======== DATA PROVIDED ========
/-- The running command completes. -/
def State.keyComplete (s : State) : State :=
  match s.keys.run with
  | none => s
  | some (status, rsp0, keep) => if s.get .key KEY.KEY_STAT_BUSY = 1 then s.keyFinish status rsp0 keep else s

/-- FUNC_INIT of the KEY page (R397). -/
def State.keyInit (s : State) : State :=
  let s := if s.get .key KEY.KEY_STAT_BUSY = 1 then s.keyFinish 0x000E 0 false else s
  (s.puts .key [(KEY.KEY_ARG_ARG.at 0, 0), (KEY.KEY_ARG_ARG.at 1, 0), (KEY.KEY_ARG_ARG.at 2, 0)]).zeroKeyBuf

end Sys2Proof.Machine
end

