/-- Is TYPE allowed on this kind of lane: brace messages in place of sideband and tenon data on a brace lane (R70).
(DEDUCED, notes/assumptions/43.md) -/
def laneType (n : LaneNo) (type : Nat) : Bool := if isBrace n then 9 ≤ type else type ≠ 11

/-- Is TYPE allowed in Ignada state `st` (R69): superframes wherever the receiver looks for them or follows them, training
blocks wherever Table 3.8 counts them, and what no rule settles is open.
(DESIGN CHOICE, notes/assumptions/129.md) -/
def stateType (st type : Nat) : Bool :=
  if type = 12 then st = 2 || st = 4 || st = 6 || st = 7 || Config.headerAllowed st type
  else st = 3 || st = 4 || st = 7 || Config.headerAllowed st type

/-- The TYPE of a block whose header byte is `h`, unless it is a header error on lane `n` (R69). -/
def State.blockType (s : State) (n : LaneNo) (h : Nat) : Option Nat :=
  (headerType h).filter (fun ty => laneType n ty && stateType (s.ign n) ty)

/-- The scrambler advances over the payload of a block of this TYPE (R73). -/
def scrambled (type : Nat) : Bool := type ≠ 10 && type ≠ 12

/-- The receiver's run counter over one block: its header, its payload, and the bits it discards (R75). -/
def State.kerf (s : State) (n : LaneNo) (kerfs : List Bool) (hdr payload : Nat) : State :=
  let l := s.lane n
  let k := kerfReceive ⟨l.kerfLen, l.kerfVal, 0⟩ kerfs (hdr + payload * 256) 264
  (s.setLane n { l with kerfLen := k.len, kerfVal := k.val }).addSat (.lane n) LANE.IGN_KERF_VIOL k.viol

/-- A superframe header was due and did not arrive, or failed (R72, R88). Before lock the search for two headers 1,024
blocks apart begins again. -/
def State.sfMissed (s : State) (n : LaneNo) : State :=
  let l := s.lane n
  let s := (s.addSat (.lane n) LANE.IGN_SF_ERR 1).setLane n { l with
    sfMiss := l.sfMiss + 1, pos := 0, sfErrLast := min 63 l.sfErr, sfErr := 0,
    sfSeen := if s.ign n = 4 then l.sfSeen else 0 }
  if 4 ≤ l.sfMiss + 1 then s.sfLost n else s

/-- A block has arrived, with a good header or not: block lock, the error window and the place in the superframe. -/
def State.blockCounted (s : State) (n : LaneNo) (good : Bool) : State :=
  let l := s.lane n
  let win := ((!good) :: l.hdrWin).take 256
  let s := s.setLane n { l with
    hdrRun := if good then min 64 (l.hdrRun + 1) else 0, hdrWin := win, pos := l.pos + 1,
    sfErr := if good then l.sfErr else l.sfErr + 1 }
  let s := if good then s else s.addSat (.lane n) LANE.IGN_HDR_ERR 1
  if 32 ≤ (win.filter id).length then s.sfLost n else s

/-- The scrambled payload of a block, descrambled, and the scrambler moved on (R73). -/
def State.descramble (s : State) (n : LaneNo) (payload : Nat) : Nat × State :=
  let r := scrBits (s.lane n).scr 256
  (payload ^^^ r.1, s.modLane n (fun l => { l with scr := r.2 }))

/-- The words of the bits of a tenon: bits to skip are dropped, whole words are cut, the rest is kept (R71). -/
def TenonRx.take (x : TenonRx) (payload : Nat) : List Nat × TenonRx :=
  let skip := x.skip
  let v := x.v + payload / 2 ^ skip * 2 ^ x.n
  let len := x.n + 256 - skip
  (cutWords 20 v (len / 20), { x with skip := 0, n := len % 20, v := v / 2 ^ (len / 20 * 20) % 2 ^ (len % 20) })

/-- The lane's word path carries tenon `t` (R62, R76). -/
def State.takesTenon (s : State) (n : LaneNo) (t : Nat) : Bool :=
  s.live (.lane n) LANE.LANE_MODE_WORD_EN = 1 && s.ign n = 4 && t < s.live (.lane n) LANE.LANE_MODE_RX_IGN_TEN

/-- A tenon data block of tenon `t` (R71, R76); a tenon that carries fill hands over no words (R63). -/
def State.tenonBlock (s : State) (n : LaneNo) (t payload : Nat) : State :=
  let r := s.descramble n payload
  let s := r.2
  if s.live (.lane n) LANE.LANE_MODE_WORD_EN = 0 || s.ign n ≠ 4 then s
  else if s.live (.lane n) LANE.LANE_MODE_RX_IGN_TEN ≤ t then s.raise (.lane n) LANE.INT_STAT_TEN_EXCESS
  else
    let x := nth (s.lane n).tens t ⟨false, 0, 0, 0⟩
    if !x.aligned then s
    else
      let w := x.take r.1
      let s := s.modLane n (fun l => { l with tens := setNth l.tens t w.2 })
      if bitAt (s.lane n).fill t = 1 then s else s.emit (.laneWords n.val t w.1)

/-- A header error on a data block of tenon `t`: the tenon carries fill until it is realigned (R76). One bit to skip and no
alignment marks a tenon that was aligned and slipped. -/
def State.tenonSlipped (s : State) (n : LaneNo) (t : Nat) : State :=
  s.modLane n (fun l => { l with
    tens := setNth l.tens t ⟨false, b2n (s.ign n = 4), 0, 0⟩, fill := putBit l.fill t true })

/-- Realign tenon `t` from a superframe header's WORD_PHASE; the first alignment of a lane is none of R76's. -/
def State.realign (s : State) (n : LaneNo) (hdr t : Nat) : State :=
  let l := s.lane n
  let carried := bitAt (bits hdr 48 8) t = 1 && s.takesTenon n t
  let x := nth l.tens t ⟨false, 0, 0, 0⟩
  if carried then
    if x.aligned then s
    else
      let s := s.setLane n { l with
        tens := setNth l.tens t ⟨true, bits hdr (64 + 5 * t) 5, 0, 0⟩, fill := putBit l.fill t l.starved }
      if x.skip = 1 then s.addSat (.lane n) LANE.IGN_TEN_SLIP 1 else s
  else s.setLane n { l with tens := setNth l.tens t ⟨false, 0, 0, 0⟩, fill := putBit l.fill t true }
========
======== DATA PROVIDED ========
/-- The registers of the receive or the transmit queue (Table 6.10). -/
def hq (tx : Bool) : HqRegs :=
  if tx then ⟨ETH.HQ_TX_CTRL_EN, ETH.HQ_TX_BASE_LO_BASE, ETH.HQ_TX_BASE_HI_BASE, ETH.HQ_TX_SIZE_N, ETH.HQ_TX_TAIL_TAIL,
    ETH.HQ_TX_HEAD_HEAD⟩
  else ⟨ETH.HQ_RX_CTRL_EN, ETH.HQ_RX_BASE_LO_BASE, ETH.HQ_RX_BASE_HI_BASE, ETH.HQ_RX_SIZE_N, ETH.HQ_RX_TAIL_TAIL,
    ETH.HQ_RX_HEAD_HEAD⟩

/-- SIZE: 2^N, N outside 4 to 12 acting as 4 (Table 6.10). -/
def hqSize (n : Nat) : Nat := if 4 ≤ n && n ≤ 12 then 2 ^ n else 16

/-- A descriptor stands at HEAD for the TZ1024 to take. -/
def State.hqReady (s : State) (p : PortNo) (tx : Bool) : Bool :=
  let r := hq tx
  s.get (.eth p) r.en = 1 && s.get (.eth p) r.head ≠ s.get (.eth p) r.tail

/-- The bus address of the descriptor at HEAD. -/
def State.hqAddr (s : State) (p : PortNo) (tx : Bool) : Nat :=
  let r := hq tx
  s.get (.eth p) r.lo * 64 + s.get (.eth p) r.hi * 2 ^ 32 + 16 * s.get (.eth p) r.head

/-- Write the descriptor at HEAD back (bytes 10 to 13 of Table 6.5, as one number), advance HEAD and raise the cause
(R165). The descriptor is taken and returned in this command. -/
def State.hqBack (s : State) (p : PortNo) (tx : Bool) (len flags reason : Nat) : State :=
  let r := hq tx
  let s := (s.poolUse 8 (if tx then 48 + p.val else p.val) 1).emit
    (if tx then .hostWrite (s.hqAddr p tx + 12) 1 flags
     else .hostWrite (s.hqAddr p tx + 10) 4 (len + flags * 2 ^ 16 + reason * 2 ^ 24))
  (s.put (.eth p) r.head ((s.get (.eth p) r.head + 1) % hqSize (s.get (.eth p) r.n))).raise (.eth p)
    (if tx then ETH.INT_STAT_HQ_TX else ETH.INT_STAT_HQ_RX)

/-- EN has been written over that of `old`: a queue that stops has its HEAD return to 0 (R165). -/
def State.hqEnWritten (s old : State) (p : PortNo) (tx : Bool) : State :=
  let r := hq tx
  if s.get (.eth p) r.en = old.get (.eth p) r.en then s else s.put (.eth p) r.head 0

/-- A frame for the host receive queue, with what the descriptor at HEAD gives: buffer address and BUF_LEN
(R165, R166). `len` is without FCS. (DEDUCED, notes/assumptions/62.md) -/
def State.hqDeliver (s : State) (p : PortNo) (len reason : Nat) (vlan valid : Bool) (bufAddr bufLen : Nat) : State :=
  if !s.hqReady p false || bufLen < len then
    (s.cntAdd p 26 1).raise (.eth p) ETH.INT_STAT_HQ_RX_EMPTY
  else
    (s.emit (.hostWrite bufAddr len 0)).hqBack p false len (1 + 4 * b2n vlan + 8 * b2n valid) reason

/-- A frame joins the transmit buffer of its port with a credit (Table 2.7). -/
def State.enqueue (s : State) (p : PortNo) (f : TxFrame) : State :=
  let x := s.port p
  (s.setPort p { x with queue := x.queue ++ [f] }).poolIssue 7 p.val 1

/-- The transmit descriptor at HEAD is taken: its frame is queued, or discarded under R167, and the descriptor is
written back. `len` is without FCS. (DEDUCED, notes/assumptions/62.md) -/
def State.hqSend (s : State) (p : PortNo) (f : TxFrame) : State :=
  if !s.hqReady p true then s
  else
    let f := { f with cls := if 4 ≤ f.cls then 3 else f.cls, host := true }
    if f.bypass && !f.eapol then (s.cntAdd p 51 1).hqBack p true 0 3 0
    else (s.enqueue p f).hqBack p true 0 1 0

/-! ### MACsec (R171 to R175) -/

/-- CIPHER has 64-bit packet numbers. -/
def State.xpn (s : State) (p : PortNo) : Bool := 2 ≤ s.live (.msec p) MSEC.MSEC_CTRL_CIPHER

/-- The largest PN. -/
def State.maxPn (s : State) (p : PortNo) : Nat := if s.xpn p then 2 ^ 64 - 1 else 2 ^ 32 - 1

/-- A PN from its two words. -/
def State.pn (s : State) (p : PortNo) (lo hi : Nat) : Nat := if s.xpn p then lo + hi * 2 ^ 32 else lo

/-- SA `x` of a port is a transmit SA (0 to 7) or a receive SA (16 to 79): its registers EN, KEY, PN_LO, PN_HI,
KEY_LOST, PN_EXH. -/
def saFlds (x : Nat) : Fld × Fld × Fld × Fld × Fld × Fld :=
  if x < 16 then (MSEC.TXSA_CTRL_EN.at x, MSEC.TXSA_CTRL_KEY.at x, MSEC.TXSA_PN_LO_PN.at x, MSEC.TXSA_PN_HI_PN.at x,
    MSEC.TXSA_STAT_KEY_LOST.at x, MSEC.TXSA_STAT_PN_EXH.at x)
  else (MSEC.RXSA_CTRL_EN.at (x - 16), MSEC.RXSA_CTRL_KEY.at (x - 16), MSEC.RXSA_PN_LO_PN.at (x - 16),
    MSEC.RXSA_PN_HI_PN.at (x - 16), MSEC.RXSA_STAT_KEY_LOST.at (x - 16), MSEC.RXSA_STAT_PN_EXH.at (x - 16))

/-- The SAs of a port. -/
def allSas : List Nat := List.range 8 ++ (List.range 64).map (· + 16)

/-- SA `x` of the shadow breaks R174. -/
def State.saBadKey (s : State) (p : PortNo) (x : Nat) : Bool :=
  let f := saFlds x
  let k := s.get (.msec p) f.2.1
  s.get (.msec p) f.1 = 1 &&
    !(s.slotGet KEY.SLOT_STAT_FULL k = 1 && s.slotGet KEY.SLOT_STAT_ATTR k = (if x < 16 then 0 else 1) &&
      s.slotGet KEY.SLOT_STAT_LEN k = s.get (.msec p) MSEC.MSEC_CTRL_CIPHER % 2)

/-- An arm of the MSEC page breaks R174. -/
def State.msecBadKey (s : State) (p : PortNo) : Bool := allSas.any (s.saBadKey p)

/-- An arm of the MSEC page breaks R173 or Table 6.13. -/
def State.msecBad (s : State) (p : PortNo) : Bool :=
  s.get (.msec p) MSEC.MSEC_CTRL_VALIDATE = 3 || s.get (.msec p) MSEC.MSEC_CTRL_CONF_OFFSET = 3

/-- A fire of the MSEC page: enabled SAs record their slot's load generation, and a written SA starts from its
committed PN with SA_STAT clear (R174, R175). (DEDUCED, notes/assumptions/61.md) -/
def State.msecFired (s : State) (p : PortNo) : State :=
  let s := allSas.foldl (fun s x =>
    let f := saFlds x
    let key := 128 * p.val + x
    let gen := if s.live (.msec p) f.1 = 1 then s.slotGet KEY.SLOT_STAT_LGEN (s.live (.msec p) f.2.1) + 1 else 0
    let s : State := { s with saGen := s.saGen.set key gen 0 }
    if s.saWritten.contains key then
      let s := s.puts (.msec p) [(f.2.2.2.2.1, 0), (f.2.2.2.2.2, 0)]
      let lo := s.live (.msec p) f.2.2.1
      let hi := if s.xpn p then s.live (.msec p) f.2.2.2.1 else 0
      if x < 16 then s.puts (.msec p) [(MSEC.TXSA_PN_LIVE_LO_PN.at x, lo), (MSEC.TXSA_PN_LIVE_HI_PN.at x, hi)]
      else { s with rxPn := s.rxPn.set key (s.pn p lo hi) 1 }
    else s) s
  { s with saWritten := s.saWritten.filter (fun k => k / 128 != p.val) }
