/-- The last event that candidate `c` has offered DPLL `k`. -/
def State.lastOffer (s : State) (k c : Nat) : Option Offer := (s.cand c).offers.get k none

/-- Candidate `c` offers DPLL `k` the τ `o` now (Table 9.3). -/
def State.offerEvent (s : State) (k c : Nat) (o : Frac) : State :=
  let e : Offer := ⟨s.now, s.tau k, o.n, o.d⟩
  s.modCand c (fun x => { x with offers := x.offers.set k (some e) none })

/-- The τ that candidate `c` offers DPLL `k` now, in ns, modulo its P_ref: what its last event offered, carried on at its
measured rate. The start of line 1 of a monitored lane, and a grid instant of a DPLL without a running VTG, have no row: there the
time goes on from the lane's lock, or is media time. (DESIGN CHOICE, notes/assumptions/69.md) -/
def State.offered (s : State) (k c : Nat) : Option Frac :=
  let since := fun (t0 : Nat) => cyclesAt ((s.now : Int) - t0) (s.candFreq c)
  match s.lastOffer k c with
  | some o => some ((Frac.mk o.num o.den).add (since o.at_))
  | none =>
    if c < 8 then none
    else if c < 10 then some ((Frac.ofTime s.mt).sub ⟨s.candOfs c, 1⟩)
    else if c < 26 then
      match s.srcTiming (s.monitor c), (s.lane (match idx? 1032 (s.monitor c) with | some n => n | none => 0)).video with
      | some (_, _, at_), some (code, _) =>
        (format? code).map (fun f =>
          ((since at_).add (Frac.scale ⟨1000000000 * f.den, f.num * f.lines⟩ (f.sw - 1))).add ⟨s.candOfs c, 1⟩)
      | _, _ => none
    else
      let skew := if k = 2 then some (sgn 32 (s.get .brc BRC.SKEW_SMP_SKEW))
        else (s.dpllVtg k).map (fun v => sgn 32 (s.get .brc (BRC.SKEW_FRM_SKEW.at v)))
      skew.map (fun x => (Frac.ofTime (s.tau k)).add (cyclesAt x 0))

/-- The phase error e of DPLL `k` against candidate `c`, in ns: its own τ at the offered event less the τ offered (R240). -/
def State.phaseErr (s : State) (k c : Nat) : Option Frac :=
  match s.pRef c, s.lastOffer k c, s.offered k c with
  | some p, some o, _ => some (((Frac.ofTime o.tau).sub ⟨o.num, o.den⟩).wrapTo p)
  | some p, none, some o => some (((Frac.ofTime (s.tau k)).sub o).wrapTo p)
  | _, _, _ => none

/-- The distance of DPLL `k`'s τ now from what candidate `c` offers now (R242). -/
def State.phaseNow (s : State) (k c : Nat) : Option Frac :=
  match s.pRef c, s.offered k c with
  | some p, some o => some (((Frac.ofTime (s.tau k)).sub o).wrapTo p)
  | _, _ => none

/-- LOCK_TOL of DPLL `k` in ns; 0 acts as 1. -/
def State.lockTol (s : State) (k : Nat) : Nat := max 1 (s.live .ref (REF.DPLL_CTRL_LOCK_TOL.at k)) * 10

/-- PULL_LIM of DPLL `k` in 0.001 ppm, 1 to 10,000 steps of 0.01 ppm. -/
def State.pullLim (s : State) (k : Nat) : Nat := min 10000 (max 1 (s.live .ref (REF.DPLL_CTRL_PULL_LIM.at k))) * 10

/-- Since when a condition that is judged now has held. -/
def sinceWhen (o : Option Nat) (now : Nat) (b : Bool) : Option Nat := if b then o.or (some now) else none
========
======== DATA PROVIDED ========
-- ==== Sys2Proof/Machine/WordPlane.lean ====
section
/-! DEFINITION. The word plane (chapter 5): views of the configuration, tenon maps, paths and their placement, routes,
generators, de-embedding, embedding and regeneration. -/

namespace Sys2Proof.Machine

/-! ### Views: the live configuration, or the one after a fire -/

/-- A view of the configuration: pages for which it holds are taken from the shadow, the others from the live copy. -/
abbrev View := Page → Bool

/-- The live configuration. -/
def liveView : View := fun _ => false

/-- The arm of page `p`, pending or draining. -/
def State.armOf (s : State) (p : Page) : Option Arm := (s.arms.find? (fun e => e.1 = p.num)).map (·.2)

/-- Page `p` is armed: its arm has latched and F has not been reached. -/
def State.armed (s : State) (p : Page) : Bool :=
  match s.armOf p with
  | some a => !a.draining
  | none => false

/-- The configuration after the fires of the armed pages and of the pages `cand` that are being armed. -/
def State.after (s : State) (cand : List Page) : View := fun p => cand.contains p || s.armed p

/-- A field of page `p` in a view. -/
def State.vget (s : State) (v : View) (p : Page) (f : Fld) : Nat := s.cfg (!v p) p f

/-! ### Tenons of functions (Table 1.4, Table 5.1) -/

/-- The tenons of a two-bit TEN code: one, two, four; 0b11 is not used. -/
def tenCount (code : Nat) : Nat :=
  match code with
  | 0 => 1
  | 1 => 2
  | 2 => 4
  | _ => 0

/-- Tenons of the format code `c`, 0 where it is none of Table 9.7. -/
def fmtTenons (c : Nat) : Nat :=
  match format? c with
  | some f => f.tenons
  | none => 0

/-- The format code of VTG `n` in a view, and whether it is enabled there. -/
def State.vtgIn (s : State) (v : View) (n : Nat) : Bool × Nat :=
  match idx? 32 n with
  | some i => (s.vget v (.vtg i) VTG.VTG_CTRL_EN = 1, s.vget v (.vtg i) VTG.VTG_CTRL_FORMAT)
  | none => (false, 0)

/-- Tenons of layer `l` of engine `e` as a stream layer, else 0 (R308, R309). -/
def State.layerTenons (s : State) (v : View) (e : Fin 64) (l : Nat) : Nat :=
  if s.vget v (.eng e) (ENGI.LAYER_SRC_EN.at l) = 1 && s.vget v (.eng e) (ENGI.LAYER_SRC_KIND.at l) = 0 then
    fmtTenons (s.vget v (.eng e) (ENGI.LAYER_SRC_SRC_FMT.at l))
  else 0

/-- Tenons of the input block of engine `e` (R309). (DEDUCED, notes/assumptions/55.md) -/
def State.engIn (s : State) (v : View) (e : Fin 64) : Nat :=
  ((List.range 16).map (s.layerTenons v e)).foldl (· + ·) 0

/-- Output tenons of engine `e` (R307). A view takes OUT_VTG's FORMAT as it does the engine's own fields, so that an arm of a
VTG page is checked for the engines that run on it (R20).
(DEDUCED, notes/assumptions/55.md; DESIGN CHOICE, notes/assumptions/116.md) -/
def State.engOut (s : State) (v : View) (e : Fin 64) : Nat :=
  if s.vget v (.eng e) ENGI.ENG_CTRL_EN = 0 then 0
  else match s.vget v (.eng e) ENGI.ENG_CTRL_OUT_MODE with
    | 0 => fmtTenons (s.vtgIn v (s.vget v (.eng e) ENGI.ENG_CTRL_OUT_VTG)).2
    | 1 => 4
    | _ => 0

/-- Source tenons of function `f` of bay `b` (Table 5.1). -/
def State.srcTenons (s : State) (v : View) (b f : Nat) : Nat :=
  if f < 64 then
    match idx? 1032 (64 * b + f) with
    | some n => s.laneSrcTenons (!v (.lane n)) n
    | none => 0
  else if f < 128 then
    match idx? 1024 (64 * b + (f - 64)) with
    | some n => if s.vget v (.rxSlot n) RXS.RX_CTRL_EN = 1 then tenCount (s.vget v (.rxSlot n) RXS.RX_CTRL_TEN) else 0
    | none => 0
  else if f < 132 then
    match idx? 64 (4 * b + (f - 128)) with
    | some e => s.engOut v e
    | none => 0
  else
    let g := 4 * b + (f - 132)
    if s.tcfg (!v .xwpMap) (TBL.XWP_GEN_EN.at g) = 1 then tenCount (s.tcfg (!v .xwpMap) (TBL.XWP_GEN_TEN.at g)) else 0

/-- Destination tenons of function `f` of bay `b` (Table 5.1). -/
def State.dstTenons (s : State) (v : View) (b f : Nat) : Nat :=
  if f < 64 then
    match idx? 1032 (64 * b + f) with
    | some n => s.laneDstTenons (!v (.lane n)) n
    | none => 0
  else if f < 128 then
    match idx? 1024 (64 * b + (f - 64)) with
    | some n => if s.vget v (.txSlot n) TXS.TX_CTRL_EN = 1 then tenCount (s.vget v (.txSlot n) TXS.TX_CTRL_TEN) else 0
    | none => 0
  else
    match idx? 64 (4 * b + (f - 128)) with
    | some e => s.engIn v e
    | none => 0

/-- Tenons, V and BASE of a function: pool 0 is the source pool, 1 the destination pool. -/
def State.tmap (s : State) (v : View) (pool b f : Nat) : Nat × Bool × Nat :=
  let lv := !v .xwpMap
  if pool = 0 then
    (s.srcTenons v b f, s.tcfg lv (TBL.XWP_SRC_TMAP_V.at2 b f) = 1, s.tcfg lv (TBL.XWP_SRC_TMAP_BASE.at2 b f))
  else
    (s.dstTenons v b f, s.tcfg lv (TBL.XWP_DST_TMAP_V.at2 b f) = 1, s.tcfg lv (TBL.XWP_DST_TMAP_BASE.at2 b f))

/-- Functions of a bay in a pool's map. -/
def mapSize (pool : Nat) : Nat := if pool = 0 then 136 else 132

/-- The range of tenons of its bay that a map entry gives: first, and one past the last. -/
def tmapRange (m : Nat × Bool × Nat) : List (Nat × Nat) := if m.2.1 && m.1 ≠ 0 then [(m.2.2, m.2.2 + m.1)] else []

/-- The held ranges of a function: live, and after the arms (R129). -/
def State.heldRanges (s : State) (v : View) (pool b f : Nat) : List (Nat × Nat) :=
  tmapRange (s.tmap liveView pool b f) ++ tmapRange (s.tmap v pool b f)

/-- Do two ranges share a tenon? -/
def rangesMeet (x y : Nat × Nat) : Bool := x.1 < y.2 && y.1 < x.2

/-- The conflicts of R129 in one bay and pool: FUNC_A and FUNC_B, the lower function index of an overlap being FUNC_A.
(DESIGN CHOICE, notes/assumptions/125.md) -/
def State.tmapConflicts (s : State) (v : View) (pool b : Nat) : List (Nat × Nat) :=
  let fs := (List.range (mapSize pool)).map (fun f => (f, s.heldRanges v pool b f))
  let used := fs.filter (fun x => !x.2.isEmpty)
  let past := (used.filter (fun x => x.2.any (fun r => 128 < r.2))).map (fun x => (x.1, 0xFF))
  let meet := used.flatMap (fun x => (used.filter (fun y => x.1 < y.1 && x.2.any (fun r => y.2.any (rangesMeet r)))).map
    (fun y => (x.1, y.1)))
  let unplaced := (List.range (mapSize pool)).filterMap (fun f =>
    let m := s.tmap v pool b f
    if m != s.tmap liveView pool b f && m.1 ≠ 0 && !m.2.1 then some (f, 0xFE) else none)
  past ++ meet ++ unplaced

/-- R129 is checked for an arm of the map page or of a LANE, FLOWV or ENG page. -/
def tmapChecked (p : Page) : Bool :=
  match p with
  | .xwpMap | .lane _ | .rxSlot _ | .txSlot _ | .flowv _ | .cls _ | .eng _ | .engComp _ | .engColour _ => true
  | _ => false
========
▸ **EXERCISE DESCRIPTION**: Among the records, how many lines include the string "them"? State the number and add nothing.

▸ **SOLUTION**: 2